Work item:
Where the material below has a line containing "memory and every", start repeating exactly, and keep going through the line containing "that has the", with no other lines.

Data supplied:
────────────────

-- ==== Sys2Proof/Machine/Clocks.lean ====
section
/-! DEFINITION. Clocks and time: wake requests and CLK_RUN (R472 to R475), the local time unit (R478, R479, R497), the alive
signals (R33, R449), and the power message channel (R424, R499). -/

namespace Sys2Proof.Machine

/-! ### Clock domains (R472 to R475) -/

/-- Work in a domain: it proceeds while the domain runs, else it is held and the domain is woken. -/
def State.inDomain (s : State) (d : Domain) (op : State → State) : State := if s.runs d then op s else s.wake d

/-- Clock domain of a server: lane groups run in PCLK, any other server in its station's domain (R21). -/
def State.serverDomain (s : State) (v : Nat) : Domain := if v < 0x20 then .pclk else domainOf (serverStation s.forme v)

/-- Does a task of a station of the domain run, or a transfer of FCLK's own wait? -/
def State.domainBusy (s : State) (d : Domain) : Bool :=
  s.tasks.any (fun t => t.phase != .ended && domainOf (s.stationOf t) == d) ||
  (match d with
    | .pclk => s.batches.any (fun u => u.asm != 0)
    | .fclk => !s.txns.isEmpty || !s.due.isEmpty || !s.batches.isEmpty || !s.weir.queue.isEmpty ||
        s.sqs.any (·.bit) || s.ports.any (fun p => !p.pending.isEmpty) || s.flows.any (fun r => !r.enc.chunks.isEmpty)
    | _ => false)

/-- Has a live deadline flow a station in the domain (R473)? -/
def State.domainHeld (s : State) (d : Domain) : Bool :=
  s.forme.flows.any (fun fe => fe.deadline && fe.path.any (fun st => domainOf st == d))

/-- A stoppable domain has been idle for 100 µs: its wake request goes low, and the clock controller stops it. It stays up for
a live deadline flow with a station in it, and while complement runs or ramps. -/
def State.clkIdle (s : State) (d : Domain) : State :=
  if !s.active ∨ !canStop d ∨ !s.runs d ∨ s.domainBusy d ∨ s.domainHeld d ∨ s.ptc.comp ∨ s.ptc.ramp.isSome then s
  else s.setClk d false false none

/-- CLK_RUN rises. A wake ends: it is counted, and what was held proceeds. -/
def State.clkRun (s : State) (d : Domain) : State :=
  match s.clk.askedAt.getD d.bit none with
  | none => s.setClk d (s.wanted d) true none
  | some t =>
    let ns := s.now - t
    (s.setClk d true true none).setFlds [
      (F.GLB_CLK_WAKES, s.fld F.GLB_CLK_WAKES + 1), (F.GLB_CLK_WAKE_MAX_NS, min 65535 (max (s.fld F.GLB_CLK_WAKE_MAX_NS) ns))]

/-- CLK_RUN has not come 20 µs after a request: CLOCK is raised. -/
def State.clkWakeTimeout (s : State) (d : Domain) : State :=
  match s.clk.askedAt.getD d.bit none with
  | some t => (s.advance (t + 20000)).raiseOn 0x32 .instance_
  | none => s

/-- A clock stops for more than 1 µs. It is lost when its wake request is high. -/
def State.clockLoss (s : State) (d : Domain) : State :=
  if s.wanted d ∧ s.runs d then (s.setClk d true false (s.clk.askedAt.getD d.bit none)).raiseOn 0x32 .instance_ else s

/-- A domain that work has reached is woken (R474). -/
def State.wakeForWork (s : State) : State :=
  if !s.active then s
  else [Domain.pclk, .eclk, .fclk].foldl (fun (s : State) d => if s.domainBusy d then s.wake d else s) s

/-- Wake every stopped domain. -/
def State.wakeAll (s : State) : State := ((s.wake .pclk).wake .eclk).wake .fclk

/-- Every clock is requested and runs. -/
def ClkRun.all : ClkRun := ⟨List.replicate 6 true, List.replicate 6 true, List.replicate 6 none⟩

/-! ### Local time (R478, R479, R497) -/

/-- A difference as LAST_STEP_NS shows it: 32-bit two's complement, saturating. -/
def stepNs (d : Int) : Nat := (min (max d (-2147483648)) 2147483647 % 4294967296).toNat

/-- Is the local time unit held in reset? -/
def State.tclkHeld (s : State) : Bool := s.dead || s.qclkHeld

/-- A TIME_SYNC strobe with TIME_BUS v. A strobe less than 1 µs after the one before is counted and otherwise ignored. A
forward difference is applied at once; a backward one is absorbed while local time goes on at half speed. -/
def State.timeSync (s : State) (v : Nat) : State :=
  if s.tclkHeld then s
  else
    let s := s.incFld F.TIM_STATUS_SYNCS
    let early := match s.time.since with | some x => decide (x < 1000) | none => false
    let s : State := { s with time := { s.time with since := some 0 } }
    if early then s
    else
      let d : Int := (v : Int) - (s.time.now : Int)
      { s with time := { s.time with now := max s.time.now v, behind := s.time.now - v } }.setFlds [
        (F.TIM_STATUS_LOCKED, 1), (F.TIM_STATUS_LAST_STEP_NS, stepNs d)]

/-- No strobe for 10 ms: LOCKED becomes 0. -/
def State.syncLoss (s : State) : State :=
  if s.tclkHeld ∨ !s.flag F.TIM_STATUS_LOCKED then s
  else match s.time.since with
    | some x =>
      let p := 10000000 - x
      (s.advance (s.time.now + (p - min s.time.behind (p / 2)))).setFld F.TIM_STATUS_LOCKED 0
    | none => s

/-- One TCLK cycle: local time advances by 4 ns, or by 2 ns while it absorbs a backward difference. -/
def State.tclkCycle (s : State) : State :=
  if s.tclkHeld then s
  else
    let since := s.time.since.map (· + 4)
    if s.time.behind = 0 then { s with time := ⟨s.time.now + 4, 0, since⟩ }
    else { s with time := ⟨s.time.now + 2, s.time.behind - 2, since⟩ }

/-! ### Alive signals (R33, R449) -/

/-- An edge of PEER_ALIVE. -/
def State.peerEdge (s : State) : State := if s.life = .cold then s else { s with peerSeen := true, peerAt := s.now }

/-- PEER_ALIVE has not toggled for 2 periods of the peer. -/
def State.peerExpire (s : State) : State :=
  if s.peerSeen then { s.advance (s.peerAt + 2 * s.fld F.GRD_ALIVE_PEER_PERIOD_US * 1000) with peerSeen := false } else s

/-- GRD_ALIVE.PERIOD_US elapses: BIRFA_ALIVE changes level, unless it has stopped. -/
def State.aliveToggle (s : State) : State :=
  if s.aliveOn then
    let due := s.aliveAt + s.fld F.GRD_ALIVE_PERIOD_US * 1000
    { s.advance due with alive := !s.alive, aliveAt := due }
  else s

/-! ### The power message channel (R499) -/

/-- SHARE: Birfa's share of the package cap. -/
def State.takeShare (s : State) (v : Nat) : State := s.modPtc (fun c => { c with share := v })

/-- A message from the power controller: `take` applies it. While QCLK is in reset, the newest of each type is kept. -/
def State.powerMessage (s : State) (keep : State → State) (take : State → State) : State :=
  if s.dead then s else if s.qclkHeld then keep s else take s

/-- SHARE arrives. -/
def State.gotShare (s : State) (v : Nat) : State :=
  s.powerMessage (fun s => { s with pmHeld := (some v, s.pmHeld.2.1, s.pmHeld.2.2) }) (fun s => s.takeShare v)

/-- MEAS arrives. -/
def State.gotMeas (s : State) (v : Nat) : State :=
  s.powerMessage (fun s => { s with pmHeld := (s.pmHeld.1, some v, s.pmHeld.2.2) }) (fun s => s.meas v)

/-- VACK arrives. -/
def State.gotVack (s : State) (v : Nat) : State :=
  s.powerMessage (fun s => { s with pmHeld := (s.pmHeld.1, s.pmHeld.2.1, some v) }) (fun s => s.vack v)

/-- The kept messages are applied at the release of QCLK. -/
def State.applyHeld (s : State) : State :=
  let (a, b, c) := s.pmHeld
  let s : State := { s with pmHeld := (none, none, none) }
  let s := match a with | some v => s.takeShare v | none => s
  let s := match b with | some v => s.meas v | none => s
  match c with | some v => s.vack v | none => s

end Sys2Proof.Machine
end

────────────────

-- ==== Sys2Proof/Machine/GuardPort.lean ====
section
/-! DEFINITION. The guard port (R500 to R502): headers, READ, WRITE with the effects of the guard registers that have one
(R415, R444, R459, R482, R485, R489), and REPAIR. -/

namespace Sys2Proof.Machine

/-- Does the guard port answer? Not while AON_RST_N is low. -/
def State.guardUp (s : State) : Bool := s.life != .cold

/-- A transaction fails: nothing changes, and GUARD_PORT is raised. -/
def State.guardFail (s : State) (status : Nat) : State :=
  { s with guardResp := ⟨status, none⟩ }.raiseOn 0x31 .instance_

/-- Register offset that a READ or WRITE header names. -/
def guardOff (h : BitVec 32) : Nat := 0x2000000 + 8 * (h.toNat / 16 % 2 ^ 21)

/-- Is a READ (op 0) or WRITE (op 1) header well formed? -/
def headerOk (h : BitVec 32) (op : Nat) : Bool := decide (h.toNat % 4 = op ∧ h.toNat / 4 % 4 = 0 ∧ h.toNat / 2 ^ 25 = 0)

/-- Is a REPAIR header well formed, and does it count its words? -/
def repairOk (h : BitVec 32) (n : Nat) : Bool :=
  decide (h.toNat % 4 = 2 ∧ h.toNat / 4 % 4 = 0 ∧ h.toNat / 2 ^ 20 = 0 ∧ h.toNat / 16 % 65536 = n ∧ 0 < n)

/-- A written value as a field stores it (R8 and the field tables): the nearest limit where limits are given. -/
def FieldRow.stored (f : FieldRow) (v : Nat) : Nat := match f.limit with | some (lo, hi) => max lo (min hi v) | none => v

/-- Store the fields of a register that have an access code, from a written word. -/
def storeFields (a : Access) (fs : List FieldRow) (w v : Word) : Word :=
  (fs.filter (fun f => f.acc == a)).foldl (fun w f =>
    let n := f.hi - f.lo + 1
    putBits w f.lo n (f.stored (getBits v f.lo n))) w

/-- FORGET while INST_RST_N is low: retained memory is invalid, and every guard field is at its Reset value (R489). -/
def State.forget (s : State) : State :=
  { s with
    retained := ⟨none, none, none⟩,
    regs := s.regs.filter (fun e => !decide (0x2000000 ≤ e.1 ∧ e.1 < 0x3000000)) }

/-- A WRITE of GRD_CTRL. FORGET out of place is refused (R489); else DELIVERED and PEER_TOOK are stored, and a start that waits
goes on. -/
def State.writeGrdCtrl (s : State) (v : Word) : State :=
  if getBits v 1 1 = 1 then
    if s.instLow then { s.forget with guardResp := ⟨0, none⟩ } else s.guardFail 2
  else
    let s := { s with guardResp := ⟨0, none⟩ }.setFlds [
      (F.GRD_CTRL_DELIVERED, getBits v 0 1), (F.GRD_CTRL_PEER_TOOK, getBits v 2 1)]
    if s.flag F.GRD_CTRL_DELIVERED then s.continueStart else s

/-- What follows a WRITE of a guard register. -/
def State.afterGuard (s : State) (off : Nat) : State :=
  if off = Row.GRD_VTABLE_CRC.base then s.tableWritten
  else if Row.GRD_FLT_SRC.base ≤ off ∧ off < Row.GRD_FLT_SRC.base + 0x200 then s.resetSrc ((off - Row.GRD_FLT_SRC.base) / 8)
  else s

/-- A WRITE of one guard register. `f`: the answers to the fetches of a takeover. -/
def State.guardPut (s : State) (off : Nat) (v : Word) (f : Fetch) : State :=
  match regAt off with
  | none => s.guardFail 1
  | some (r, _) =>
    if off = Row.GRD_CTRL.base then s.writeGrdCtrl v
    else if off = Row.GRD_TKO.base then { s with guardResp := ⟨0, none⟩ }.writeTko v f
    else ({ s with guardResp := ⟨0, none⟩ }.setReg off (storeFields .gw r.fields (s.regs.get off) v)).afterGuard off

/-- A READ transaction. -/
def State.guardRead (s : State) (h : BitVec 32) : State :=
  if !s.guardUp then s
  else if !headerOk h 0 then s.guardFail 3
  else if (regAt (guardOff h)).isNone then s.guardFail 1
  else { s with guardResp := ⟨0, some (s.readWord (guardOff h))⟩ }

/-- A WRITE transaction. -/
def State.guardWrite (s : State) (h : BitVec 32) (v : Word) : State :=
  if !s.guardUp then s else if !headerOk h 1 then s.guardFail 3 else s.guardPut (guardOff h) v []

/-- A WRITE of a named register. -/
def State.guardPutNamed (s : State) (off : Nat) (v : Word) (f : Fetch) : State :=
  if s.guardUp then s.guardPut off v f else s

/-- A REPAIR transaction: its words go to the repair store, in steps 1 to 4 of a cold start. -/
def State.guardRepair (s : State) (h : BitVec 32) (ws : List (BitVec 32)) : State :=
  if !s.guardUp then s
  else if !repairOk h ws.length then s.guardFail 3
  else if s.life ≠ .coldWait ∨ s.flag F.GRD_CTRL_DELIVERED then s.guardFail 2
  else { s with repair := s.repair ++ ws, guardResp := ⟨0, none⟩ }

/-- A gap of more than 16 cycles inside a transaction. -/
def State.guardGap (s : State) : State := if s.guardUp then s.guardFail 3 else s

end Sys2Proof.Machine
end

────────────────

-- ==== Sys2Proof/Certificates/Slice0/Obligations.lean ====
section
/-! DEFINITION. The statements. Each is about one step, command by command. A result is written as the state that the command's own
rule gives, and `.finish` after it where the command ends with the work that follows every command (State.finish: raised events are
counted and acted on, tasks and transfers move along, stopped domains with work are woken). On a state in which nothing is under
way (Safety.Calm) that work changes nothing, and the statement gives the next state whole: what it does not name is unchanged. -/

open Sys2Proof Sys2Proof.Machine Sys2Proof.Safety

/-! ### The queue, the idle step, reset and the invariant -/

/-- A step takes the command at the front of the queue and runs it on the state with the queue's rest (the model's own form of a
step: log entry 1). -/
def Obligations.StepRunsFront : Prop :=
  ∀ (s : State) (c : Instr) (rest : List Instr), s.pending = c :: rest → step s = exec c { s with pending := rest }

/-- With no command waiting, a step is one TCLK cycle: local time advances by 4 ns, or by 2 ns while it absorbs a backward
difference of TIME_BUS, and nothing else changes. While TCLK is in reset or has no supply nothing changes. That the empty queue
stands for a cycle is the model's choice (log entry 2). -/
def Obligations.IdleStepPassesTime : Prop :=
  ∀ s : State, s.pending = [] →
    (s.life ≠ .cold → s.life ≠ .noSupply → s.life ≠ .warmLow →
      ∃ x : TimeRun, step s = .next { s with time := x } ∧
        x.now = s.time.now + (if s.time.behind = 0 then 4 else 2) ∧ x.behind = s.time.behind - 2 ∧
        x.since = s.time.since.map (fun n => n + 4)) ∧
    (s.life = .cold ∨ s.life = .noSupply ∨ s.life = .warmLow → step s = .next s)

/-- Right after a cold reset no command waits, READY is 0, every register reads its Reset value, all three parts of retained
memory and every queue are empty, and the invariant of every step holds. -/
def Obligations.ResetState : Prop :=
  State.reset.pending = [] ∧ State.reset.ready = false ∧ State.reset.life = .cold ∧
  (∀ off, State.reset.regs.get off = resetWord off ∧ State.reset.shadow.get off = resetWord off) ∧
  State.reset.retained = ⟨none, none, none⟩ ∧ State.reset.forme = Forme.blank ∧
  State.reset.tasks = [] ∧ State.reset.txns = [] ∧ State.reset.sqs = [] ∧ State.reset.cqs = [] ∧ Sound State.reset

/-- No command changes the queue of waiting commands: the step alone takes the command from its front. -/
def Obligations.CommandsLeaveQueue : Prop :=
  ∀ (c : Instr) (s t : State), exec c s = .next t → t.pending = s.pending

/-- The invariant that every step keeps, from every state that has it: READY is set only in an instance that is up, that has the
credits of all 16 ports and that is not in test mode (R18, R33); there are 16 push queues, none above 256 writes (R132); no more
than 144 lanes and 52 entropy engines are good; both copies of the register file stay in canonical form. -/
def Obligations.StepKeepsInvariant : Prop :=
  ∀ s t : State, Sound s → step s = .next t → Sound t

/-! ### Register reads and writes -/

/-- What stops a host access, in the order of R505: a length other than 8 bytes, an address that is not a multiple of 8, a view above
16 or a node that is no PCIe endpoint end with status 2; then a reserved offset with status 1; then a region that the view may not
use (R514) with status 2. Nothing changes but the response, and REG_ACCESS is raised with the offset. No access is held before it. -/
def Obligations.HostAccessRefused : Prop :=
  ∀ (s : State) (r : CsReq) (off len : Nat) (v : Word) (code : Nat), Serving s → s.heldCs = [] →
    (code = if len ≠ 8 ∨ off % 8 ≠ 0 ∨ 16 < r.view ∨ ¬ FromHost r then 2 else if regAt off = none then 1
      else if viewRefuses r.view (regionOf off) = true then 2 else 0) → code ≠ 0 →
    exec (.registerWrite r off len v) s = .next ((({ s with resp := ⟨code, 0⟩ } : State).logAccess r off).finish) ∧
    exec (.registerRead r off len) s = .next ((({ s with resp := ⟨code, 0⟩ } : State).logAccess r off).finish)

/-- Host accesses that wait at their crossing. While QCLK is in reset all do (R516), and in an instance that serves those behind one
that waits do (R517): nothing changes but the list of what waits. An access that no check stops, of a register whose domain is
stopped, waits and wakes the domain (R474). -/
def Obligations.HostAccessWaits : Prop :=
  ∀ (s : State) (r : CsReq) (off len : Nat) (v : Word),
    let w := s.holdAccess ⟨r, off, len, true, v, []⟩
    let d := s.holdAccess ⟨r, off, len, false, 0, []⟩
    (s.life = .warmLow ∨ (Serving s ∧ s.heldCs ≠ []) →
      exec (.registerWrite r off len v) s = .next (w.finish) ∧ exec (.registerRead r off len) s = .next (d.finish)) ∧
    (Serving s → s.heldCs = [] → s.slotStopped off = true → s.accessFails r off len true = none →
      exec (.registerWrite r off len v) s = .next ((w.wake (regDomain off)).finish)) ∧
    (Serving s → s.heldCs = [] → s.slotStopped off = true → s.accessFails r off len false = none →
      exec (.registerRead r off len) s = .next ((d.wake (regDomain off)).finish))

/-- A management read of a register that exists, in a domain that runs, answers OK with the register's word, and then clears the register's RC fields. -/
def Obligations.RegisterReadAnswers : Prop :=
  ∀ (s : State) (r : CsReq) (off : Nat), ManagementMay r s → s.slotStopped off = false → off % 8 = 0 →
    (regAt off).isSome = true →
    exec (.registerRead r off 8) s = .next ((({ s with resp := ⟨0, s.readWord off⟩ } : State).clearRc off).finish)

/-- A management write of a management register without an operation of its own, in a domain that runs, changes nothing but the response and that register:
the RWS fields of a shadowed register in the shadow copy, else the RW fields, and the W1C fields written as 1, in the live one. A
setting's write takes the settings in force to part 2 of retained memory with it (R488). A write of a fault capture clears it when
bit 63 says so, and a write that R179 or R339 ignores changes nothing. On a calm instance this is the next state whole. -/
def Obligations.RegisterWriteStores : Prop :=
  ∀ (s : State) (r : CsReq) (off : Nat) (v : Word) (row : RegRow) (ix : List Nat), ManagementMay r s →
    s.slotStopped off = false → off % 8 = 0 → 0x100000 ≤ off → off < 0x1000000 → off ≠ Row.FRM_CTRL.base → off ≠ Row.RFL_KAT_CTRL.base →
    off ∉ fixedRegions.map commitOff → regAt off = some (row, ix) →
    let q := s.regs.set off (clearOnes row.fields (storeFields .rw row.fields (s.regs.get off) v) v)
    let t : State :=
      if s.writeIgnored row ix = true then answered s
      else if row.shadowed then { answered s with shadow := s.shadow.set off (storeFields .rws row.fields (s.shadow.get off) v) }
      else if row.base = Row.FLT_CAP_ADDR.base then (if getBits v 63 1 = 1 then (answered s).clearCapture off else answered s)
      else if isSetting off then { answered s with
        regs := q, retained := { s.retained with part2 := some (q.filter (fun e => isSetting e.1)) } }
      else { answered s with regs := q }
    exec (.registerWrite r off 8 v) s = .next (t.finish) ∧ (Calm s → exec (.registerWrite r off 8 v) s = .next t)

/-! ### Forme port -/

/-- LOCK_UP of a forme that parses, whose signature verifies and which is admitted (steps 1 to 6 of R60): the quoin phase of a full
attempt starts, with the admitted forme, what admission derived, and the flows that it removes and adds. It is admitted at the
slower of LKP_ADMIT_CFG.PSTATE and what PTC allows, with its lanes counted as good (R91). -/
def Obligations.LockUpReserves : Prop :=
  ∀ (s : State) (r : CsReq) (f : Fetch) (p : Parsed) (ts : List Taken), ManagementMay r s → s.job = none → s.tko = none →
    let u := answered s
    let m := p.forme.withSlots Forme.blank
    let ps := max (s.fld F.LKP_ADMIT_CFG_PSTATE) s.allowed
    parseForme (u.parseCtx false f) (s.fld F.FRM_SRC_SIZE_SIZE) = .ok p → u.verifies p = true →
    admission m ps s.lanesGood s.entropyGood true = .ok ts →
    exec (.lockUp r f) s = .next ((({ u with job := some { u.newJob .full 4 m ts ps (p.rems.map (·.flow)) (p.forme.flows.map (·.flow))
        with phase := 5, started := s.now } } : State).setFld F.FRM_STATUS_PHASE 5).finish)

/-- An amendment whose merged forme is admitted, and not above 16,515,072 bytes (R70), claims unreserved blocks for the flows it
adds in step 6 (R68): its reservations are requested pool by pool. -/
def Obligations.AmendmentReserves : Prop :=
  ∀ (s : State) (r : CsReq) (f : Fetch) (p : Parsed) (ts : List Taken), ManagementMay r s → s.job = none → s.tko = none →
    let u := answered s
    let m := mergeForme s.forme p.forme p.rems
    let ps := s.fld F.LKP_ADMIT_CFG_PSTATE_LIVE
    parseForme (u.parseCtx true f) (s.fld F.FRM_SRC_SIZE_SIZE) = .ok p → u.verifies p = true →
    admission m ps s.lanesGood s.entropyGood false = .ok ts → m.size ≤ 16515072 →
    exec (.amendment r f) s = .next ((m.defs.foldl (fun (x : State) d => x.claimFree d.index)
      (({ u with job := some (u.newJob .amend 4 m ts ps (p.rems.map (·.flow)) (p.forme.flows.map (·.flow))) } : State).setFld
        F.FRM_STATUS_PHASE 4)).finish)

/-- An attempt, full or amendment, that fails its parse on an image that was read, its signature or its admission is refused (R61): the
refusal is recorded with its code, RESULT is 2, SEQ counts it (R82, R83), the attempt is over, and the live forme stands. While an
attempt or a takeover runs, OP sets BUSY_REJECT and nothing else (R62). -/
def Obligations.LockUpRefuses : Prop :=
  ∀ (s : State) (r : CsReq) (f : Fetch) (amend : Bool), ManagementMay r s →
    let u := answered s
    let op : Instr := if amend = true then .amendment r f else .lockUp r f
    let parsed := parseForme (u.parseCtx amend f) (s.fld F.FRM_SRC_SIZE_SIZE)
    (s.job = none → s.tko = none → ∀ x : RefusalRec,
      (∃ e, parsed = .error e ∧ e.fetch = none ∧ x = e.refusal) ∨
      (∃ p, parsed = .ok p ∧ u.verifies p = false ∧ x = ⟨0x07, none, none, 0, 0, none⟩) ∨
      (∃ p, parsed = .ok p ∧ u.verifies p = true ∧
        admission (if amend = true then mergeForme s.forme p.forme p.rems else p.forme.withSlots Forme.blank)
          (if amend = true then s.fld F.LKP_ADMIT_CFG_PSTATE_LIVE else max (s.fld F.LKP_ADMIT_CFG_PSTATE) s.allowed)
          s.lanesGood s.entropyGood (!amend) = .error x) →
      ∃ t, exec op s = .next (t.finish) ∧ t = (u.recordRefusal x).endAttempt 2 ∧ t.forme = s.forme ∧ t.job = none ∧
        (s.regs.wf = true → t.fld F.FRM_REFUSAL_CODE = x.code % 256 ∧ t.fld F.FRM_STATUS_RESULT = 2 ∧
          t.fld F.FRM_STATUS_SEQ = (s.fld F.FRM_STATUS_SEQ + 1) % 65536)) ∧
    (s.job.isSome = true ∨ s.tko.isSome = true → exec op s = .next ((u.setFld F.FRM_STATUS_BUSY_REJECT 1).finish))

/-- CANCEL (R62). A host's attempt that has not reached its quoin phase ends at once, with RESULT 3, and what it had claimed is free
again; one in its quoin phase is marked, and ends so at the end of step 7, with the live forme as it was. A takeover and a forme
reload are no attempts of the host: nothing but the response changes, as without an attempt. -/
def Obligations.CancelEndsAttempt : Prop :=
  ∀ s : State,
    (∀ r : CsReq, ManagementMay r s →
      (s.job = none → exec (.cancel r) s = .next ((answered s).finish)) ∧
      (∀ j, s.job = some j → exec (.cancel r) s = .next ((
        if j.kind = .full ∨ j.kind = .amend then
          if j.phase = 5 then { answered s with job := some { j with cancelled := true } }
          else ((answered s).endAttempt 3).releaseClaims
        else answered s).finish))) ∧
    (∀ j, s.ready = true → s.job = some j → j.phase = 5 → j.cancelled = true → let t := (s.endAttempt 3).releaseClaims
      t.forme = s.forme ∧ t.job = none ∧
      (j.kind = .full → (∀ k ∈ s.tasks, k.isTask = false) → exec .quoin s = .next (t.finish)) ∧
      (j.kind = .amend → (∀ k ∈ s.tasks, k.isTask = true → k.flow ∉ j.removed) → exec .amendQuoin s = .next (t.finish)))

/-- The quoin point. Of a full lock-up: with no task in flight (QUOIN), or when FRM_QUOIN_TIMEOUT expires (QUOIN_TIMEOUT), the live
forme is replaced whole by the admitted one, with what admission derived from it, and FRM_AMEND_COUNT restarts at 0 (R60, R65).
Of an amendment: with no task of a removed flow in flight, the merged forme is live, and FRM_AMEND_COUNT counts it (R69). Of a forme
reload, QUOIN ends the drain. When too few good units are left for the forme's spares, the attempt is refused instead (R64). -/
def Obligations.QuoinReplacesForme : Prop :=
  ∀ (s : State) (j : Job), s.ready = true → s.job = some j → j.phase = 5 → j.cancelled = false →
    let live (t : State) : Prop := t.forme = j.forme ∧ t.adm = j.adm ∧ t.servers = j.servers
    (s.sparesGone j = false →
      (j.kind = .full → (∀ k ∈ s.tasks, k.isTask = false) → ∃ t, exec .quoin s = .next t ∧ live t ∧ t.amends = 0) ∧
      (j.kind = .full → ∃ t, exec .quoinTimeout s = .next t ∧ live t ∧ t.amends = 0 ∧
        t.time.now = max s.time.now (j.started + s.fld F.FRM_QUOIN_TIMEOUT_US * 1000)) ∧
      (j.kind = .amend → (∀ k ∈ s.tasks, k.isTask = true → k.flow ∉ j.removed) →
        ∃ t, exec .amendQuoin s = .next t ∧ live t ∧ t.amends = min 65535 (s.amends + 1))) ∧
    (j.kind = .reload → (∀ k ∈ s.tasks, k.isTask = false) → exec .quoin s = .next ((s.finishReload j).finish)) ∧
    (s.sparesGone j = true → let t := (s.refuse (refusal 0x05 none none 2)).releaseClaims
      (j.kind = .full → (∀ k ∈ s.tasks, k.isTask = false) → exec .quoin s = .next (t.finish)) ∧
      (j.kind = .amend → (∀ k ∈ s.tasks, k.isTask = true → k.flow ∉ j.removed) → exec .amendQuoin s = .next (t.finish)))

────────────────

Exercise response:
memory and every queue are empty, and the invariant of every step holds. -/
def Obligations.ResetState : Prop :=
  State.reset.pending = [] ∧ State.reset.ready = false ∧ State.reset.life = .cold ∧
  (∀ off, State.reset.regs.get off = resetWord off ∧ State.reset.shadow.get off = resetWord off) ∧
  State.reset.retained = ⟨none, none, none⟩ ∧ State.reset.forme = Forme.blank ∧
  State.reset.tasks = [] ∧ State.reset.txns = [] ∧ State.reset.sqs = [] ∧ State.reset.cqs = [] ∧ Sound State.reset

/-- No command changes the queue of waiting commands: the step alone takes the command from its front. -/
def Obligations.CommandsLeaveQueue : Prop :=
  ∀ (c : Instr) (s t : State), exec c s = .next t → t.pending = s.pending

/-- The invariant that every step keeps, from every state that has it: READY is set only in an instance that is up, that has the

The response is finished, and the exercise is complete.